VOGONS


First post, by 386SX

User metadata
Rank l33t
Rank
l33t

Hi,

I am trying a KT600 board with a Barton 3200+, 1GB DDR400, a SATA SSD disk and a Radeon 7200 cause I've no AGP8x board right now. I have already tried Win ME and obviously it's as fast as never seen but I was wondering how fast this system could run with Ubuntu and forced to go for Lubuntu cause missing a good PS 2.0 card, I can say I'm really really impressed how fast it still run with Firefox and in general usage.

Do you think a P4 would run faster? What is you experience with P4 with modern os?

Thank

Reply 1 of 56, by Standard Def Steve

User metadata
Rank Oldbie
Rank
Oldbie

Don't have any experience with Lubuntu, but I can say that in Windows 7 my P4 640 (3.2GHz w/ HT) does feel quite a bit faster than my Barton 2800+.

My S939 A64 3700+ is also much faster than the Barton in Windows 7. For Athlon XP, I wouldn't go any newer than an XP-era OS.

94 MHz NEC VR4300 | SGI Reality CoPro | 8MB RDRAM | Each game gets its own SSD - nooice!

Reply 2 of 56, by 386SX

User metadata
Rank l33t
Rank
l33t
Standard Def Steve wrote:

Don't have any experience with Lubuntu, but I can say that in Windows 7 my P4 640 (3.2GHz w/ HT) does feel quite a bit faster than my Barton 2800+.

My S939 A64 3700+ is also much faster than the Barton in Windows 7. For Athlon XP, I wouldn't go any newer than an XP-era OS.

Thank. As usual the thing that impress me everytime is the SSD boost that basically help everything here. The KT600 chipset has native sata and I'm impressed how good this chipset was.
For the A64 I only had experience with the 3500+ back in the XP time and I remember being faster but not so fast I was expecting in those days.

Reply 3 of 56, by swaaye

User metadata
Rank l33t++
Rank
l33t++

I've had the displeasure of using a 2.6 GHz P4 + Radeon 9600 + 2GB RAM on Windows 7 recently and I recycled that machine. 😀 Almost anything you do on a heavy modern OS will max out the P4 for extended periods of time. Windows Updates can take ages.

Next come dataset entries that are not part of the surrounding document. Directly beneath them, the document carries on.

-- ==== Sys2Proof/Syntax.lean ====
section
/-!
DEFINITION. The commands the block takes (one constructor of Instr per row of the opcode table) and their operands. Units are
numbered by bounded naturals, so that no command can name a unit the package does not have (Table 1.1); what a command carries
from outside the block (bytes read from host memory or flash, a detector's finding, a time) is an operand.
-/
namespace Sys2Proof

/-- A core number (R11). -/
abbrev CoreId := Fin 288
/-- An Oznum port number. -/
abbrev PortId := Fin 36
/-- A ring number. -/
abbrev RingId := Fin 64
/-- A context number. -/
abbrev CtxId := Fin 16
/-- A fold number. -/
abbrev FoldId := Fin 16
/-- An HBM channel and L2 slice number. -/
abbrev ChanId := Fin 256
/-- A Whisk slot (Table 1.1: 48 resident groups). -/
abbrev SlotId := Fin 48

/-- Who makes a register write (Table 4.5, R154, R814, R770). Processor 0 is the Steward, 1 to 4 the Ladles of Q0 to Q3. -/
inductive Source where
  | host
  | twin (core : CoreId)
  | proc (n : Fin 5)
  | smbus
  | tap
  deriving DecidableEq, Repr

/-- The kinds of access of Table 4.3 that one fabric access can be. A signal's data is its 8-byte increment; an atomic's is its
operand, then for CAS the value expected. -/
inductive AccessOp where
  | load
  | store
  | signal
  | atomic (aop : Nat)
  deriving DecidableEq, Repr

/-- A Kettle (R707): a twin's or a firmware processor's. -/
inductive KettleId where
  | twin (core : CoreId)
  | proc (n : Fin 5)
  deriving DecidableEq, Repr

/-- The RWK fields of a Kettle (Tables 5.11, 19.8). -/
inductive KettleField where
  | enable
  | window
  deriving DecidableEq, Repr

/-- What an engine's self-checks find while a word or instruction runs: nothing, a residue mismatch, a parity error, or a double error in the
line of the Whisk L1 that the instruction meets first. -/
inductive EngineFault where
  | none
  | residue
  | parity
  | l1
  deriving DecidableEq, Repr

/-- What a SECDED check finds (Table 18.1). -/
inductive Ecc where
  | clean
  | single
  | double
  deriving DecidableEq, Repr

/-- What the decoding of an HBM line read finds (Table 11.3). -/
inductive HbmDecode where
  | poisoned
  | clean
  | corrected
  | detected
  | wrong (data : Bytes)
  | parity
  deriving DecidableEq, Repr

/-- What the RS(544,514) decoder makes of a codeword (R512). -/
inductive CodewordResult where
  | good
  | corrected (symbols : Nat)
  | uncorrectable
  deriving DecidableEq, Repr

/-- Where a power command comes from (R630): a write of POWER_CMD, or the DOMAIN command a ring has started. -/
inductive PowerSource where
  | cmd (src : Source) (dkind id arg : Nat)
  | ring (r : RingId)
  deriving DecidableEq, Repr

/-- A domain that can be fenced (Table 17.1), or a firmware processor (R699). -/
inductive Domain where
  | core (n : CoreId)
  | fold (n : FoldId)
  | port (n : PortId)
  deriving DecidableEq, Repr

/-- What a scrub read visits (R658, R659, R664): in a core, a Pantry word by its offset, a queue entry, or a Pour tile slot; a buffer
of a port; a section of the image store (of a fold, or of the device), a collector slot, a fetched entry or held doorbell of a ring, or
other front-end state of a ring. -/
inductive ScrubTarget where
  | pantry (off : Nat)
  | queue (engine : Fin 5) (index : Nat)
  | tile (tree : Nat)
  | port (p : PortId) (rx : Bool)
  | image (fold : Option FoldId)
  | collector (die : Fin 5) (pending : Bool := false)
  | fetched (ring : RingId) (index : Nat) (held : Bool)
  | frontEnd (ring : RingId)
  deriving DecidableEq, Repr

/-- Where a packet that fails its CRC was going (R661, R869). -/
inductive PacketTarget where
  | core (n : CoreId)
  | die
  deriving DecidableEq, Repr

/-- What starts a DEVICE reset (Table 22.6). -/
inductive DeviceCause where
  | perst
  | hot
  | linkDown
  | flr
  deriving DecidableEq, Repr

/-- How a flash flush ends (Table 20.7, FLUSH_FAIL). -/
inductive FlushOutcome where
  | ok
  | erase (block : Nat)
  | program (block : Nat)
  | verify (block : Nat)
  | timeout (block : Nat)
  deriving DecidableEq, Repr

/-- The status of a PCIe completion (R800). -/
inductive CplStatus where
  | sc
  | ur
  | ca
  deriving DecidableEq, Repr

/-- What a read the device makes of host memory (or, where a row says so, of flash) brings: the bytes, or a failure: no completion in
time, or a completion with UR or CA (R800). -/
inductive HostRead where
  | ok (b : Bytes)
  | timeout
  | refused
  deriving DecidableEq, Repr

/-- The host configuration writes the spec gives an effect (R792, R799, R803, R809). -/
inductive ConfigWrite where
  | busMaster (on : Bool)
  | memorySpace (on : Bool)
  | powerState (d3hot : Bool)
  | msixFunctionMask (on : Bool)
  | atomicRequester (on : Bool)
  | ptmEnable (on : Bool)
  | resizeBar4 (log2 : Nat)
  deriving DecidableEq, Repr

/-- The TLP errors of the last row of Table 22.4. -/
inductive TlpError where
  | malformed
  | unexpectedCompletion
  | receiverOverflow
  | flowControl
  deriving DecidableEq, Repr

/-- The fused values (Table 21.1). -/
inductive FuseValue where
  | deviceId
  | part
  | present
  | keyHash (k : Fin 4)
  | slotState (k : Fin 4)
  | imageFloor
  | fwFloor
  | testLock
  | sessions
  deriving DecidableEq, Repr

/-- What sensing a fused value with a CRC failure finds (R760): the second copy is good, or both copies fail. -/
inductive FuseSense where
  | second (v : FuseValue)
  | lost (v : FuseValue)
  deriving DecidableEq, Repr

/-- What the BOOT self-test and the training of the stacks find at step 2 (R789, R436): a core's failed structures by the bits of
BIST_STATUS.FAILED and its failed arrays, a failed L2 slice, a stack that fails training, a failed Garnet bank, or other hub SRAM. -/
inductive BootFinding where
  | core (n : CoreId) (structures : Nat) (arrays : Word)
  | slice (n : ChanId)
  | stack (s : Fin 8)
  | bank (b : Fin 2)
  | hubSram
  deriving DecidableEq, Repr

BTW, with Athlons of any sort you are better off with a Nvidia chipset than VIA. You'll get better performance all around. GUI performance in XP is especially bad.

Reply 4 of 56, by 386SX

User metadata
Rank l33t
Rank
l33t

Interesting, I didn't know that. I always thought KT600 was one of if not the most advanced Socket 462 chipset. In my case I wanted to try a SATA native one cause I had too many problems with external solutions. I hope to find a Geforce 7x00 AGP to test this system to its limits.

Reply 5 of 56, by swaaye

User metadata
Rank l33t++
Rank
l33t++
386SX wrote:
swaaye wrote:

Well I can tell you that if you use XP, a VIA chipset will feel slower than nForce because there's lower GUI performance on VIA for some reason. This affects Athlon and Athlon 64.

Windows 7 might get around this because you will be using the 3D hardware of the GPU. Assuming you have a WDDM card that can handle Aero.

Interesting, I didn't know that. I always thought KT600 was one of if not the most advanced Socket 462 chipset. In my case I wanted to try a SATA native one cause I had too many problems with external solutions. I hope to find a Geforce 7x00 AGP to test this system to its limits.

I've used VIA KT880 and it is still dogged. So is the K8T800 for Athlon 64. nForce2 stomps both of them in GUI performance and possibly other areas (disk IO?)

Reply 6 of 56, by 386SX

User metadata
Rank l33t
Rank
l33t
swaaye wrote:
386SX wrote:
swaaye wrote:

Well I can tell you that if you use XP, a VIA chipset will feel slower than nForce because there's lower GUI performance on VIA for some reason. This affects Athlon and Athlon 64.

Windows 7 might get around this because you will be using the 3D hardware of the GPU. Assuming you have a WDDM card that can handle Aero.

Interesting, I didn't know that. I always thought KT600 was one of if not the most advanced Socket 462 chipset. In my case I wanted to try a SATA native one cause I had too many problems with external solutions. I hope to find a Geforce 7x00 AGP to test this system to its limits.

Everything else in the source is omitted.